Судя по всему, он был впечатлён.
Глава 25 Неотправленное письмо и лагерь
…Черкес готовил дерзостный набег,
Союзники сбирались потаённо,
И умный князь, лукавый Росламбек,
Склонялся перед русскими смиренно,
А между тем с отважною толпой
Станицы разорял во тьме ночной;
И, возвратясь в аул, на пир кровавый
Он пленников дрожащих приводил,
И уверял их в дружбе, и шутил,
И головы рубил им для забавы.
Вечер 22 апреля 1992 года. Республика Азербайджан. 12 километров юго-западнее Баку. Тренировочный лагерь азербайджанской армии. Письмо…
«Лиса, ты моя Лиса…
Хорошо, что у меня есть вы: ты и наш Сашка. Любовь к вам делает мою жизнь осмысленной. Человеку важно, чтобы была любовь, и был смысл. А ещё, чтобы был интерес.
Зачем?.. Да Бог его знает. Без любви и смысла – человеку жить неинтересно. Помнишь, как в детстве? – хочется, чтобы каждый новый день сулил новые открытия, а душа вздрагивала и замирала в ожидании чуда… Чтобы она опять слышала, как вращаются небесные шестерёнки… Когда этого не слышишь, начинает казаться, что они вращаются без тебя.
Детство…
У детского восприятия – особый взгляд и особый привкус, и, похоже, оно опять ко мне вернулось. Или я это от нашего Сашки подхватил?.. Помнишь, как ты его впервые показала? В роддоме. Я тогда стоял на лестничной клетке и ждал. А ты вдруг выскочила – раскрасневшаяся и немного испуганная – со свёртком в руках, и тут же дала мне его… А я, поначалу оторопев и не поняв, взял, а потом осторожно взгляд скосил, а там, в свёртке – сын лежит и на меня своими глазёнками уставился. Серьёзный такой…
Смотрит и молчит. Понимающе так.
Меня аж пробрало. Не поверишь – даже голова закружилась.
От счастья, наверное.
Смотрел тогда на него и улыбался, а чему – и сам не знал. И тепло откуда-то прямо к сердцу поднималось. О чём только тогда не передумал, но главное – уронить боялся. Ведь совсем кроха. И хрупкий, словно подснежник. Наш веснёныш…

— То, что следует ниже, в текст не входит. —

/-- A read gives the bytes at its addresses. -/
theorem Mem.read_getD {m : Mem} (h : Mem.wf m = true) (a n k : Nat) (hk : k < n) :
    (Mem.read m a n).getD k 0 = Mem.get m (a + k) := by
  unfold Mem.read
  rw [Mem.expand_getD n a _ (Mem.wfFrom_dropWhile a ((Mem.wf_iff m).mp h)) k hk, Mem.get_dropWhile a _ (by omega)]

/-- Reads of equal bytes are equal. -/
theorem Mem.read_congr {m m' : Mem} (h : Mem.wf m = true) (h' : Mem.wf m' = true) (a n : Nat)
    (hg : ∀ x, a ≤ x → x < a + n → Mem.get m x = Mem.get m' x) : Mem.read m a n = Mem.read m' a n := by
  apply List.ext_getElem (by simp)
  intro k hk hk'
  rw [Mem.read_length] at hk
  have h1 := Mem.read_getD h a n k hk
  have h2 := Mem.read_getD h' a n k hk
  rw [hg (a + k) (by omega) (by omega), ← h2] at h1
  simpa [List.getD_eq_getElem?_getD, List.getElem?_eq_getElem, hk] using h1

/-- A read of what was just written gives it back. -/
theorem Mem.read_write {m : Mem} (h : Mem.wf m = true) (a : Nat) (bs : Bytes) :
    Mem.read (Mem.write m a bs) a bs.length = bs := by
  apply List.ext_getElem (by simp)
  intro k hk hk'
  have h1 := Mem.read_getD (Mem.write_wf h a bs) a bs.length k hk'
  rw [Mem.get_write, if_pos (by omega), Nat.add_sub_cancel_left] at h1
  simpa [List.getD_eq_getElem?_getD, List.getElem?_eq_getElem, hk'] using h1

/-! ## The machine's memory -/

theorem Hbm.sWrite_wf {h : Hbm} (hw : Mem.wf h.mem = true) (a : Nat) (bs : Bytes) : Mem.wf (h.sWrite a bs).mem = true :=
  Mem.write_wf hw _ _

theorem bulkPut_wf (addr : Nat → Nat) : ∀ (xs : List (Nat × Nat)) (bs : Bytes) {h : Hbm}, Mem.wf h.mem = true →
    Mem.wf (bulkPut addr xs bs h).mem = true
  | [], _, _, hw => hw
  | _ :: xs, _, _, hw => bulkPut_wf addr xs _ (Hbm.sWrite_wf hw _ _)

theorem State.bulkWrite_memoryWf {s : State} (hs : s.memoryWf) (p : PartId) (v : Nat) (bs : Bytes) :
    (s.bulkWrite p v bs).memoryWf := ⟨bulkPut_wf _ _ _ hs.1, hs.2⟩

theorem State.ctrlWrite_memoryWf {s : State} (hs : s.memoryWf) (p : PartId) (a : Nat) (bs : Bytes) :
    (s.ctrlWrite p a bs).memoryWf := by
  refine ⟨hs.1, fun q => ?_⟩
  have e : (s.ctrlWrite p a bs).parts[q.val]
      = if p.val = q.val then { s.parts[p.val] with ctrl := Mem.write s.parts[p.val].ctrl a bs } else s.parts[q.val] := by
    simp [State.ctrlWrite, State.updPart, Vector.getElem_set]
  rw [e]
  split
  · exact Mem.write_wf (hs.2 p) a bs
  · exact hs.2 q

theorem State.updBox_memoryWf {s : State} (hs : s.memoryWf) (p : PartId) (m : BoxId) (f : Box → Box) :
    (s.updBox p m f).memoryWf := by
  refine ⟨hs.1, fun q => ?_⟩
  have e : (s.updBox p m f).parts[q.val].ctrl = s.parts[q.val].ctrl := by
    simp only [State.updBox, State.updPart, Vector.getElem_set]
    split <;> simp_all
  rw [e]; exact hs.2 q

/-- A change that leaves HBM and every control window as they are. -/
theorem State.memoryWf_of_eq {s t : State} (hs : s.memoryWf) (hm : t.hbm.mem = s.hbm.mem) (hp : t.parts = s.parts) :
    t.memoryWf := by
  unfold State.memoryWf
  rw [hm, hp]
  exact hs

theorem State.withSent_memoryWf {s : State} (hs : s.memoryWf) (b) : (s.withSent b).memoryWf := hs

/-- A fold of operations that keep the canonical form keeps it. -/
theorem foldl_memoryWf {α : Type} (f : State → α → State) (hf : ∀ s x, s.memoryWf → (f s x).memoryWf) (xs : List α)
    {s : State} (hs : s.memoryWf) : (xs.foldl f s).memoryWf := by
  induction xs generalizing s with
  | nil => exact hs
  | cons x xs ih => exact ih (hf s x hs)

/-- A queue takes a record without touching its control window. -/
theorem Part.post_ctrl (q : Part) (p : Nat) (e : Event) : (q.post p e).ctrl = q.ctrl := by
  unfold Part.post
  split
  · rfl
  · split
    · rfl
    · simp only []; split <;> rfl

theorem State.postTo_memoryWf {s : State} (hs : s.memoryWf) (p : PartId) (e : Event) : (s.postTo p e).memoryWf := by
  unfold State.postTo
  split
  · have h1 : (s.updPart p (fun q => q.post p.val e)).memoryWf := by
      refine ⟨hs.1, fun q => ?_⟩
      have e : (s.updPart p (fun q => q.post p.val e)).parts[q.val].ctrl = s.parts[q.val].ctrl := by
        simp only [State.updPart, Vector.getElem_set]
        split
        · next h => rw [Part.post_ctrl]; simp only [h]
        · rfl
      rw [e]; exact hs.2 q
    simp only []
    split
    · obtain ⟨b, h⟩ := (s.updPart p (fun q => q.post p.val e)).noticePart_shape p (noticeWord 2 0 0)
      rw [h]; exact h1
    · exact h1
  · exact hs

theorem State.postPart_memoryWf {s : State} (hs : s.memoryWf) (p : PartId) (e : Event) : (s.postPart p e).memoryWf :=
  State.postTo_memoryWf hs _ _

Это глупцы говорят, что у младенцев бессмысленный взгляд. На самом деле эти крохи – полностью разумные существа, и, наверняка, знают что-то очень важное, о чём старшие уже и не помнят, – забыли, пока торопились стать большими и значительными. Нам бы всем вспомнить это, вернуть себе то знание: глядишь, и мир стал бы добрее и терпимее…

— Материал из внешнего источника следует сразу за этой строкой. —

/-- A cleared flag reads 0 (R412). -/
theorem State.clearFlags_flag {s : State} {p : PartId} (hon : s.enabled p = true) (hside : s.hbm.side = []) {k : Nat}
    (hk : k < (s.planRec p).slots) : Mem.get (s.clearFlags p).hbm.mem (s.bulkAddr p k) = 0 := by
  obtain ⟨b, hb⟩ := s.postPartBad_shape p 0 (zeros (s.planRec p).slots).length
  have hlen : (zeros (s.planRec p).slots).length = (s.planRec p).slots := List.length_replicate ..
  have hflags : (s.clearFlags p).hbm
      = bulkPut (s.bulkAddr p) (piecesOf 0 (s.planRec p).slots) (zeros (s.planRec p).slots) s.hbm := by
    rw [State.clearFlags, if_pos hon, State.bulkStore, hb, State.bulkWrite, hlen]
    rfl
  rw [hflags]
  exact bulkPut_zeros s p _ 0 _ hside (by omega) (Nat.zero_le k) (by omega)

/-- A slot whose flag reads 0 is not the module's (R294). -/
theorem State.slotOwned_of_flag {s : State} {p : PartId} (hmem : Mem.wf s.hbm.mem = true)
    (hflags : ∀ k < (s.planRec p).slots, Mem.get s.hbm.mem (s.bulkAddr p k) = 0) (k : Nat) : s.slotOwned p k = false := by
  have hpieces : piecesOf k 1 = [(k, 1)] := by
    have hone : Nat.min 1 (65536 - k % 65536) = 1 := Nat.min_eq_left (by omega)
    simp [piecesOf, pieces, hone]
  by_cases hk : k < (s.planRec p).slots
  · have hread : s.bulkRead p k 1 = Mem.read s.hbm.mem (s.bulkAddr p k) 1 := by simp [State.bulkRead, hpieces]
    have hflag : (s.bulkRead p k 1).getD 0 0 = 0 := by
      rw [hread, Mem.read_getD hmem _ 1 0 Nat.one_pos, Nat.add_zero]
      exact hflags k hk
    have hnot : s.bulkRead p k 1 ≠ [1] := fun hbad => by
      rw [hbad] at hflag
      exact absurd hflag (by decide)
    rw [State.slotOwned, beq_eq_false_iff_ne.mpr hnot, Bool.and_false]
  · simp [State.slotOwned, hk]

/-- The end of one generator's run (R278). -/
def Hbm.endRun (h : Hbm) (g : Nat × Gen) : Hbm :=
  match g.2.run with
  | some r => if g.2.status = 1 then h.clearRun r g.1 else h
  | none => h

theorem Hbm.endGens_mem (h : Hbm) : h.endGens.mem = (h.gens.foldl Hbm.endRun h).mem := rfl

theorem Hbm.endRun_zero {h : Hbm} {x : Nat} (g : Nat × Gen) (hx : Mem.get h.mem x = 0) : Mem.get (h.endRun g).mem x = 0 := by
  have hclear (r : GenRun) (c : Nat) : Mem.get (h.clearRun r c).mem x = 0 := by
    rw [Hbm.clearRun]
    split
    · exact hx
    · exact (Mem.get_filter h.mem (fun a => !r.covers c a) x).trans (by rw [hx, ite_self])
  fun_cases Hbm.endRun h g
  · exact hclear _ _
  · exact hx
  · exact hx

/-- Where 0 stands, the end of the generators leaves 0 (R278). -/
theorem Hbm.endGens_zero {h : Hbm} {x : Nat} (hx : Mem.get h.mem x = 0) : Mem.get h.endGens.mem x = 0 := by
  have hfold (gs : List (Nat × Gen)) (h : Hbm) (hx : Mem.get h.mem x = 0) : Mem.get (gs.foldl Hbm.endRun h).mem x = 0 := by
    induction gs generalizing h with
    | nil => exact hx
    | cons g gs ih => exact ih _ (Hbm.endRun_zero g hx)
  rw [Hbm.endGens_mem]
  exact hfold h.gens h hx

/-- Where no generator runs, their end leaves HBM (R278). -/
theorem Hbm.endGens_mem_idle {h : Hbm} (hidle : h.gens.any (fun g => g.2.status == 1) = false) : h.endGens.mem = h.mem := by
  have hstop (h : Hbm) (g : Nat × Gen) (hg : g.2.status ≠ 1) : h.endRun g = h := by
    fun_cases Hbm.endRun h g
    · contradiction
    · rfl
    · rfl
  have hfold (gs : List (Nat × Gen)) (hgs : ∀ g ∈ gs, g.2.status ≠ 1) : gs.foldl Hbm.endRun h = h := by
    induction gs with
    | nil => rfl
    | cons g gs ih =>
      rw [List.foldl_cons, hstop h g (hgs g List.mem_cons_self)]
      exact ih fun g' hg' => hgs g' (List.mem_cons_of_mem _ hg')
  rw [Hbm.endGens_mem, hfold h.gens (by simpa using hidle)]

/-! ## What ends: mailboxes, jobs, generators (R412, R415) -/

/-- A fold of operations that each reach a goal and keep those reached before reaches them all. -/
theorem State.Subsides.foldl_reaches {α : Type} {f : State → α → State} {P : α → State → Prop}
    (hf : ∀ s x, State.Subsides s (f s x)) (hreach : ∀ s x, P x (f s x))
    (hkeep : ∀ s t x, State.Subsides s t → P x s → P x t) (xs : List α) (s : State) : ∀ x ∈ xs, P x (xs.foldl f s) := by
  induction xs generalizing s with
  | nil => exact fun x hx => absurd hx List.not_mem_nil
  | cons y ys ih =>
    intro x hx
    rcases List.mem_cons.mp hx with rfl | hx
    · exact hkeep _ _ x (State.Subsides.foldl hf ys _) (hreach s x)
    · exact ih _ x hx

section
variable (s : State) (t : Nat)

theorem State.answer_frees (c : Cmd) (r : Result) : ((s.answer c t r).box c.p c.m).owned = false :=
  congrArg Box.owned (State.returnBox_box c.p c.m)

theorem State.endBox_subsides (p : PartId) (m : BoxId) : s.Subsides (s.endBox p m t) := by
  fun_cases State.endBox s p m t
  · exact (s.dropStaged_subsides _).trans (State.answer_subsides _ _ t _)
  · exact s.answer_subsides _ t _
  · exact .refl s

theorem State.endBox_frees (p : PartId) (m : BoxId) : ((s.endBox p m t).box p m).owned = false := by
  fun_cases State.endBox s p m t
  · next c hc =>
    obtain ⟨rfl, rfl⟩ := State.cmdAt_box hc
    exact State.answer_frees _ t c _
  · exact State.answer_frees s t (s.named (s.flipped p m)) _
  · next hfree => exact Bool.eq_false_of_not_eq_true hfree

theorem State.endBoxes_subsides (p : PartId) : s.Subsides (s.endBoxes p t) :=
  .foldl (fun s m => s.endBox_subsides t p m) _ s

theorem State.endBoxes_frees (p : PartId) (m : BoxId) : ((s.endBoxes p t).box p m).owned = false := by
  have hall : ∀ m : BoxId, m ∈ allBoxes := by decide
  exact State.Subsides.foldl_reaches (P := fun m s => (s.box p m).owned = false) (fun s m => s.endBox_subsides t p m)
    (fun s m => s.endBox_frees t p m) (fun _ _ m hsub h => hsub.boxes p m h) allBoxes s m (hall m)

theorem State.failAll_subsides (js : List Job) : s.Subsides (js.foldl (fun s j => s.failReceives j.handle t) s) :=
  .foldl (f := fun s (j : Job) => s.failReceives j.handle t) (fun s j => s.failReceives_subsides j.handle t) js s

theorem State.closeAll_subsides (js : List Job) : s.Subsides (js.foldl (fun s j => s.closeNow j.handle t) s) :=
  .foldl (f := fun s (j : Job) => s.closeNow j.handle t) (fun s j => s.closeNow_subsides j.handle t) js s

А потом – помнишь? – взглянул в твои глаза и окончательно опьянел. Так и подмывало сделать что-нибудь дурашливое, детское. Подпрыгнуть от восторга, пройтись колесом по больничному коридору, заорать, да так, чтобы проснувшееся эхо захотело перекричать мою радость, но так и не перекричало бы…»
...
Справка о том, на что обижаются министры и президенты
История, словно ослепший на старой мельнице конь, ходит по кругу.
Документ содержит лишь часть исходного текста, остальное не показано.